- Exercise details
The answer is a stretch of the material below, returned exactly: the line containing "the link. -/", the line containing "jump flag down", and all lines between.

Start of Block

-- ==== Sys2Proof/Config.lean ====
section
/-! DEFINITION. The implementation parameters of the block: every row marked "parameter" in the table of spec
00_scope.md R6, with its stated default.

A model "takes every row marked parameter as a configuration argument" (R6). The step function of this package takes no
such argument, so a state carries its configuration (`State.cfg`), which no step changes: a statement over every state is a
statement over every configuration (log entry 2). -/

namespace Sys2Proof

/-- DIV_OVERFLOW (R6, 42_hilo_muldiv.md R121): what `div` of 0x80000000 by 0xFFFFFFFF does. -/
inductive DivOverflow where
  /-- the quotient is taken modulo 2^32 (the default) -/
  | wrap
  /-- the fatal condition DivideOverflow -/
  | fatal
  deriving DecidableEq, Repr

/-- The parameters of R6, each field under the spec's name with its stated default. -/
structure Config where
  /-- TEXT_BASE -/
  textBase : Word := 0x00400000#32
  /-- DATA_BASE, when no ELF supplies the `.data` section's address -/
  dataBase : Word := 0x10000000#32
  /-- HEAP_BASE -/
  heapBase : Word := 0x10040000#32
  /-- STACK_BASE, the lower boundary of the stack for resolution -/
  stackBase : Word := 0x40000000#32
  /-- STACK_TOP_BYTE, the address of stack index 0 -/
  stackTopByte : Word := 0x7FFFFFFF#32
  /-- PC_RESET -/
  pcReset : Word := 0x00400000#32
  /-- GP_RESET -/
  gpReset : Word := 0x10008000#32
  /-- SP_RESET -/
  spReset : Word := 0x7FFFFFFC#32
  /-- DIV_OVERFLOW -/
  divOverflow : DivOverflow := .wrap
  deriving DecidableEq, Repr

/-- The configuration with every parameter at its default (R6). -/
def Config.default : Config := {}

end Sys2Proof
end

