-- ==== Sys2Proof/Machine/AluReg.lean ====
section
/-! DEFINITION. Meanings of the register arithmetic, logic and compare instructions (spec 43_alu_register.md R125 to R134). -/

namespace Sys2Proof.Machine

/-- `x[rd] <- x[rs] + x[rt]` modulo 2^32, then IntegerOverflow when the signed sum overflows; the test uses the operands read
before the write (R125). -/
def execAdd (rd rs rt : Reg) (s : State) : Host.Outcome State Fault Refusal :=
  .next ((s.writeReg rd (s.readReg rs + s.readReg rt)).raiseIf
    (addOverflows (s.readReg rs) (s.readReg rt)) .integerOverflow)

/-- `x[rd] <- x[rs] + x[rt]` modulo 2^32, no exception (R126). -/
def execAddu (rd rs rt : Reg) (s : State) : Host.Outcome State Fault Refusal :=
  .next (s.writeReg rd (s.readReg rs + s.readReg rt))

/-- `x[rd] <- x[rs] - x[rt]` modulo 2^32, then IntegerOverflow when the signed difference overflows (R127). -/
def execSub (rd rs rt : Reg) (s : State) : Host.Outcome State Fault Refusal :=
  .next ((s.writeReg rd (s.readReg rs - s.readReg rt)).raiseIf
    (subOverflows (s.readReg rs) (s.readReg rt)) .integerOverflow)

/-- `x[rd] <- x[rs] - x[rt]` modulo 2^32, no exception (R128). -/
def execSubu (rd rs rt : Reg) (s : State) : Host.Outcome State Fault Refusal :=
  .next (s.writeReg rd (s.readReg rs - s.readReg rt))

/-- `x[rd] <- x[rs] & x[rt]` (R129). -/
def execAnd (rd rs rt : Reg) (s : State) : Host.Outcome State Fault Refusal :=
  .next (s.writeReg rd (s.readReg rs &&& s.readReg rt))

/-- `x[rd] <- x[rs] | x[rt]` (R130). -/
def execOr (rd rs rt : Reg) (s : State) : Host.Outcome State Fault Refusal :=
  .next (s.writeReg rd (s.readReg rs ||| s.readReg rt))

/-- `x[rd] <- x[rs] ^ x[rt]` (R131). -/
def execXor (rd rs rt : Reg) (s : State) : Host.Outcome State Fault Refusal :=
  .next (s.writeReg rd (s.readReg rs ^^^ s.readReg rt))

/-- `x[rd] <- ~(x[rs] | x[rt])` (R132). -/
def execNor (rd rs rt : Reg) (s : State) : Host.Outcome State Fault Refusal :=
  .next (s.writeReg rd (~~~(s.readReg rs ||| s.readReg rt)))

/-- `x[rd] <- (s(x[rs]) < s(x[rt]) ? 1 : 0)` (R133). -/
def execSlt (rd rs rt : Reg) (s : State) : Host.Outcome State Fault Refusal :=
  .next (s.writeReg rd (boolWord (lessSigned (s.readReg rs) (s.readReg rt))))

/-- `x[rd] <- (u(x[rs]) < u(x[rt]) ? 1 : 0)` (R134). -/
def execSltu (rd rs rt : Reg) (s : State) : Host.Outcome State Fault Refusal :=
  .next (s.writeReg rd (boolWord (lessUnsigned (s.readReg rs) (s.readReg rt))))

end Sys2Proof.Machine
end

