-- ==== Sys2Proof/Machine/Observe.lean ====
section
/-! DEFINITION. The observation surface (spec 10_state.md R42, R26): what the host sees of a state. `pc`, `halted`,
`exception` and the segment bases are fields of State; the accessors are `State.readMem` and `State.writeMem`. -/

namespace Sys2Proof.Machine

/-- The names of the general registers in index order (R26). -/
def regNames : List String :=
  ["zero", "at", "v0", "v1", "a0", "a1", "a2", "a3", "t0", "t1", "t2", "t3", "t4", "t5", "t6", "t7",
   "s0", "s1", "s2", "s3", "s4", "s5", "s6", "s7", "t8", "t9", "k0", "k1", "gp", "sp", "fp", "ra"]

/-- The register enumeration: 35 (name, value) pairs, the general registers in index order, then `pc`, `hi`, `lo` (R42). -/
def State.observeRegs (s : State) : List (String × Word) :=
  (regNames.zipIdx.map fun p => (p.1, s.readReg (BitVec.ofNat 5 p.2))) ++
    [("pc", s.pc), ("hi", s.hi), ("lo", s.lo)]

/-- A segment's base address and raw buffer (R42). -/
def State.observeSegment (s : State) (seg : Segment) : Word × List Byte :=
  (s.mem.base seg, (s.mem.buffer seg).bytes)

end Sys2Proof.Machine
end

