/-- R140 to R145 (the comparison of each mnemonic is the spec's decision D29): a trap instruction whose comparison holds
halts with Trap and changes nothing else; one whose comparison fails changes nothing. -/
def Obligations.TrapsHaltOnTheirComparison : Prop :=
  ∀ (s : State) (rs rt : Reg),
    let a := s.readReg rs
    let b := s.readReg rt
    let trapped : State := { s with halted := true, exception := .trap }
    (b.toInt ≤ a.toInt → exec (.tge rs rt) s = .next trapped ∧ exec (.tlt rs rt) s = .next s) ∧
    (a.toInt < b.toInt → exec (.tge rs rt) s = .next s ∧ exec (.tlt rs rt) s = .next trapped) ∧
    (b.toNat ≤ a.toNat → exec (.tgeu rs rt) s = .next trapped ∧ exec (.tltu rs rt) s = .next s) ∧
    (a.toNat < b.toNat → exec (.tgeu rs rt) s = .next s ∧ exec (.tltu rs rt) s = .next trapped) ∧
    (a = b → exec (.teq rs rt) s = .next trapped ∧ exec (.tne rs rt) s = .next s) ∧
    (a ≠ b → exec (.teq rs rt) s = .next s ∧ exec (.tne rs rt) s = .next trapped)

/-- R150, R151, R152 (the read order of `jalr` is the spec's decision D1, the `pc` of `j` D21): a jump sets `pc` and the
jump flag; `jalr` first links the next address, and jumps to what `rs` held before the link. -/
def Obligations.JumpResults : Prop :=
  ∀ (s : State) (rd rs : Reg) (target : Target),
    exec (.jr rs) s = .next { s with pc := s.readReg rs, jump := true } ∧
    exec (.jalr rd rs) s = .next { s.writeReg rd (s.pc + 4#32) with pc := s.readReg rs, jump := true } ∧
    exec (.j target) s = .next { s with pc := s.pc.extractLsb' 28 4 ++ target ++ 0#2, jump := true }

/-- R153, R154, R155 (as C1 of 90_conflicts.md resolves them; modulo 2^32 is the spec's decision D9; the jump flag down
after a step is this model's choice, log entry 7): a step of `beq`, `bne` or `beql` sets `pc` to `pc + 4 + imm * 4` when its
condition holds and to `pc + 4` when it does not, annuls nothing and changes nothing else; the instruction itself always
completes. -/
def Obligations.BranchesTakeOrFallThrough : Prop :=
  ∀ (s : State) (rs rt : Reg) (imm : Half),
    let taken : State := { s with pc := BitVec.ofInt 32 (s.pc.toNat + 4 + imm.toInt * 4), jump := true }
    (s.readReg rs = s.readReg rt →
      exec (.beq rs rt imm) s = .next taken ∧ exec (.bne rs rt imm) s = .next s ∧
      exec (.beql rs rt imm) s = .next taken ∧
      (AboutToRun s (.beq rs rt imm) → step s = .next { taken with jump := false }) ∧
      (AboutToRun s (.bne rs rt imm) → step s = .next { s with pc := s.pc + 4#32, jump := false }) ∧
      (AboutToRun s (.beql rs rt imm) → step s = .next { taken with jump := false })) ∧
    (s.readReg rs ≠ s.readReg rt →
      exec (.beq rs rt imm) s = .next s ∧ exec (.bne rs rt imm) s = .next taken ∧
      exec (.beql rs rt imm) s = .next s ∧
      (AboutToRun s (.beq rs rt imm) → step s = .next { s with pc := s.pc + 4#32, jump := false }) ∧
      (AboutToRun s (.bne rs rt imm) → step s = .next { taken with jump := false }) ∧
      (AboutToRun s (.beql rs rt imm) → step s = .next { s with pc := s.pc + 4#32, jump := false }))
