-- ==== Sys2Proof/Laws/Step.lean ====
section
/-! SUPPORT. What an instruction and a step can do, said once: every invariant is derived from these two. -/

namespace Sys2Proof.Machine

/-- Every way an instruction can answer a next state. A write to register 0 is a no-op, so that the first case covers an
instruction that changes nothing and the fifth a jump without a link. -/
theorem exec_next_cases {i : Instr} {s t : State} (h : exec i s = .next t) :
    (∃ r v, t = s.writeReg r v) ∨ (∃ p, t = s.writeHiLo p) ∨
      (∃ r v, t = (s.writeReg r v).takeException .integerOverflow) ∨ (∃ e, t = s.takeException e) ∨
      (∃ r v a, t = (s.writeReg r v).jumpTo a) ∨ (∃ a v, s.writeMem .word a v = .ok t) := by
  have same : ∀ {u : State}, s = u → ∃ r v, u = s.writeReg r v := fun e => ⟨0#5, 0#32, e.symm⟩
  have branch : ∀ {c : Prop} [Decidable c] {a : Word} {u : State}, (if c then s.jumpTo a else s) = u →
      (∃ r v, u = s.writeReg r v) ∨ (∃ r v a, u = (s.writeReg r v).jumpTo a) := by
    intro c _ a u e
    split at e
    · exact .inr ⟨0#5, 0#32, a, e.symm⟩
    · exact .inl (same e)
  have branch' : ∀ {c : Prop} [Decidable c] {a : Word} {u : State}, (if c then s else s.jumpTo a) = u →
      (∃ r v, u = s.writeReg r v) ∨ (∃ r v a, u = (s.writeReg r v).jumpTo a) := by
    intro c _ a u e
    split at e
    · exact .inl (same e)
    · exact .inr ⟨0#5, 0#32, a, e.symm⟩
  have trap : ∀ {c : Bool} {e : Exception} {u : State}, s.raiseIf c e = u →
      (∃ r v, u = s.writeReg r v) ∨ (∃ e, u = s.takeException e) := by
    intro c e u hu
    cases c
    · exact .inl (same hu)
    · exact .inr ⟨e, hu.symm⟩
  have ovf : ∀ {c : Bool} {r : Reg} {v : Word} {u : State}, (s.writeReg r v).raiseIf c .integerOverflow = u →
      (∃ r v, u = s.writeReg r v) ∨ (∃ r v, u = (s.writeReg r v).takeException .integerOverflow) := by
    intro c r v u hu
    cases c
    · exact .inl ⟨r, v, hu.symm⟩
    · exact .inr ⟨r, v, hu.symm⟩
  cases i with
  | syscall =>
    simp only [exec, execSyscall] at h
    split at h
    · exact .inr (.inr (.inr (.inl ⟨_, (Host.Outcome.next.inj h).symm⟩)))
    · cases h
  | brk => exact .inr (.inr (.inr (.inl ⟨_, (Host.Outcome.next.inj h).symm⟩)))
  | mthi rs => exact .inr (.inl ⟨_, (Host.Outcome.next.inj h).symm⟩)
  | mtlo rs => exact .inr (.inl ⟨_, (Host.Outcome.next.inj h).symm⟩)
  | mult rs rt => exact .inr (.inl ⟨_, (Host.Outcome.next.inj h).symm⟩)
  | multu rs rt => exact .inr (.inl ⟨_, (Host.Outcome.next.inj h).symm⟩)
  | divu rs rt => exact .inr (.inl ⟨_, (Host.Outcome.next.inj h).symm⟩)
  | div rs rt =>
    simp only [exec, execDiv] at h
    split at h
    · cases h
    · exact .inr (.inl ⟨_, (Host.Outcome.next.inj h).symm⟩)
  | add rd rs rt => exact (ovf (Host.Outcome.next.inj h)).imp_right fun x => .inr (.inl x)
  | sub rd rs rt => exact (ovf (Host.Outcome.next.inj h)).imp_right fun x => .inr (.inl x)
  | addi rt rs imm => exact (ovf (Host.Outcome.next.inj h)).imp_right fun x => .inr (.inl x)
  | tge rs rt => exact (trap (Host.Outcome.next.inj h)).imp_right fun x => .inr (.inr (.inl x))
  | tgeu rs rt => exact (trap (Host.Outcome.next.inj h)).imp_right fun x => .inr (.inr (.inl x))
  | tlt rs rt => exact (trap (Host.Outcome.next.inj h)).imp_right fun x => .inr (.inr (.inl x))
  | tltu rs rt => exact (trap (Host.Outcome.next.inj h)).imp_right fun x => .inr (.inr (.inl x))
  | teq rs rt => exact (trap (Host.Outcome.next.inj h)).imp_right fun x => .inr (.inr (.inl x))
  | tne rs rt => exact (trap (Host.Outcome.next.inj h)).imp_right fun x => .inr (.inr (.inl x))
  | jr rs => exact .inr (.inr (.inr (.inr (.inl ⟨0#5, 0#32, _, (Host.Outcome.next.inj h).symm⟩))))
  | jalr rd rs => exact .inr (.inr (.inr (.inr (.inl ⟨_, _, _, (Host.Outcome.next.inj h).symm⟩))))
  | j target => exact .inr (.inr (.inr (.inr (.inl ⟨0#5, 0#32, _, (Host.Outcome.next.inj h).symm⟩))))
  | beq rs rt imm => exact (branch (Host.Outcome.next.inj h)).imp_right fun x => .inr (.inr (.inr (.inl x)))
  | bne rs rt imm => exact (branch' (Host.Outcome.next.inj h)).imp_right fun x => .inr (.inr (.inr (.inl x)))
  | beql rs rt imm => exact (branch (Host.Outcome.next.inj h)).imp_right fun x => .inr (.inr (.inr (.inl x)))
  | movz rd rs rt =>
    have e := Host.Outcome.next.inj h
    split at e
    · exact .inl ⟨_, _, e.symm⟩
    · exact .inl (same e)
  | movn rd rs rt =>
    have e := Host.Outcome.next.inj h
    split at e
    · exact .inl (same e)
    · exact .inl ⟨_, _, e.symm⟩
  | lw rt imm rs =>
    simp only [exec, execLw] at h
    split at h
    · exact .inl ⟨_, _, (Host.Outcome.next.inj h).symm⟩
    · cases h
  | sw rt imm rs =>
    simp only [exec, execSw] at h
    split at h
    · next u hu => exact .inr (.inr (.inr (.inr (.inr ⟨_, _, by rw [← Host.Outcome.next.inj h]; exact hu⟩))))
    · cases h
  | sll | srl | sra | sllv | srlv | srav | mfhi | mflo | addu | subu | and | or | xor | nor | slt | sltu | addiu
  | andi | lui => exact .inl ⟨_, _, (Host.Outcome.next.inj h).symm⟩

/-- Every way a step can answer a next state: nothing while halted, else one decoded instruction and the post-dispatch
update. -/
theorem step_next_cases {s t : State} (h : step s = .next t) :
    (s.halted = true ∧ t = s) ∨
      (s.halted = false ∧ s.mem.basesDistinct = true ∧
        ∃ i u, s.beginStep.fetchDecode = .ok i ∧ exec i s.beginStep = .next u ∧ t = u.postDispatch) := by
  unfold step at h
  split at h
  · next hh => exact .inl ⟨hh, (Host.Outcome.next.inj h).symm⟩
  · next hh =>
    split at h
    · next hb =>
      split at h
      · cases h
      · next i hi =>
        cases hx : exec i s.beginStep with
        | next u =>
          rw [hx] at h
          exact .inr ⟨by simpa using hh, hb, i, u, hi, hx, (Host.Outcome.next.inj h).symm⟩
        | fault f => rw [hx] at h; cases h
        | refused r => rw [hx] at h; cases h
    · cases h

/-- A running state that fetches and decodes an instruction steps by it. -/
theorem step_of_fetchDecode {s : State} {i : Instr} (hh : s.halted = false) (hb : s.mem.basesDistinct = true)
    (hi : s.beginStep.fetchDecode = .ok i) : step s = finishStep (exec i s.beginStep) := by
  simp [step, hh, hb, hi]

/-- When a fetch and decode give an instruction. -/
theorem State.fetchDecode_ok_iff (s : State) (i : Instr) :
    s.fetchDecode = .ok i ↔ s.pc &&& 3#32 = 0#32 ∧ ∃ w, s.readMem .word s.pc = .ok w ∧ decode w = .ok i := by
  unfold State.fetchDecode State.fetch
  by_cases ha : s.pc &&& 3#32 = 0#32
  · simp only [ha, if_true, true_and]
    cases hr : s.readMem .word s.pc with
    | error f => simp
    | ok w => cases hd : decode w <;> simp [hd]
  · simp [ha]

/-- The jump flag plays no part in a fetch. -/
@[simp] theorem State.readMem_beginStep (s : State) (w : Width) (a : Word) : s.beginStep.readMem w a = s.readMem w a := rfl

/-! ### The statements' vocabulary -/

/-- A state about to execute an instruction steps by it. -/
theorem step_of_aboutToRun {s : State} {i : Instr} (h : AboutToRun s i) : step s = finishStep (exec i s.beginStep) :=
  step_of_fetchDecode h.running h.distinct ((State.fetchDecode_ok_iff _ _).mpr ⟨h.aligned, h.decodes⟩)

/-- No instruction is refused. -/
theorem exec_ne_refused (i : Instr) (s : State) (r : Refusal) : exec i s ≠ .refused r := by
  cases i <;> simp only [exec] <;> intro h
  all_goals first
    | cases h
    | (simp only [execSyscall, execDiv, execLw, execSw] at h; split at h <;> cases h)

/-- One step of the host's run. -/
theorem core_run_succ {s t : State} (k : Nat) (h : step s = .next t) :
    Host.Core.run Sys2Proof.core (k + 1) s = Host.Core.run Sys2Proof.core k t := by
  have unroll : ∀ (M : Host.Core) (k : Nat) (s : M.State), Host.Core.run M (k + 1) s =
      (match M.step s with
        | .next t => Host.Core.run M k t
        | .fault f => .fault f
        | .refused r => .refused r) := fun _ _ _ => rfl
  have h' : Sys2Proof.core.step s = .next t := h
  refine (unroll Sys2Proof.core k s).trans ?_
  rw [h']

/-! ### Runs -/

@[simp] theorem run_zero (s : State) : run 0 s = .next s := rfl

/-- A halted core's run is over. -/
theorem run_of_halted {s : State} (k : Nat) (h : s.halted = true) : run k s = .next s := by
  cases k with
  | zero => rfl
  | succ k => simp [run, h]

/-- One step of a running core's run. -/
theorem run_succ_of_next {s t : State} (k : Nat) (hh : s.halted = false) (h : step s = .next t) :
    run (k + 1) s = run k t := by
  simp [run, hh, h]

theorem run_succ_of_fault {s : State} {f : Fault} (k : Nat) (hh : s.halted = false) (h : step s = .fault f) :
    run (k + 1) s = .fault f := by
  simp [run, hh, h]

theorem run_succ_of_refused {s : State} {r : Refusal} (k : Nat) (hh : s.halted = false) (h : step s = .refused r) :
    run (k + 1) s = .refused r := by
  simp [run, hh, h]

/-- A run that has ended does not change with a greater budget. -/
theorem run_add {s : State} {k : Nat} (n : Nat) (h : endsRun (run k s) = true) : run (k + n) s = run k s := by
  induction k generalizing s with
  | zero => exact run_of_halted _ h
  | succ k ih =>
    by_cases hh : s.halted = true
    · rw [run_of_halted _ hh, run_of_halted _ hh]
    · have hh' : s.halted = false := by simpa using hh
      rw [Nat.add_right_comm]
      cases hs : step s with
      | next t =>
        rw [run_succ_of_next _ hh' hs] at h
        rw [run_succ_of_next _ hh' hs, run_succ_of_next _ hh' hs]
        exact ih h
      | fault f => rw [run_succ_of_fault _ hh' hs, run_succ_of_fault _ hh' hs]
      | refused r => rw [run_succ_of_refused _ hh' hs, run_succ_of_refused _ hh' hs]

end Sys2Proof.Machine
end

End of Block

- Exercise solution
jump flag; `jalr` first links the next address, and jumps to what `rs` held before the link. -/
def Obligations.JumpResults : Prop :=
  ∀ (s : State) (rd rs : Reg) (target : Target),
    exec (.jr rs) s = .next { s with pc := s.readReg rs, jump := true } ∧
    exec (.jalr rd rs) s = .next { s.writeReg rd (s.pc + 4#32) with pc := s.readReg rs, jump := true } ∧
    exec (.j target) s = .next { s with pc := s.pc.extractLsb' 28 4 ++ target ++ 0#2, jump := true }

/-- R153, R154, R155 (as C1 of 90_conflicts.md resolves them; modulo 2^32 is the spec's decision D9; the jump flag down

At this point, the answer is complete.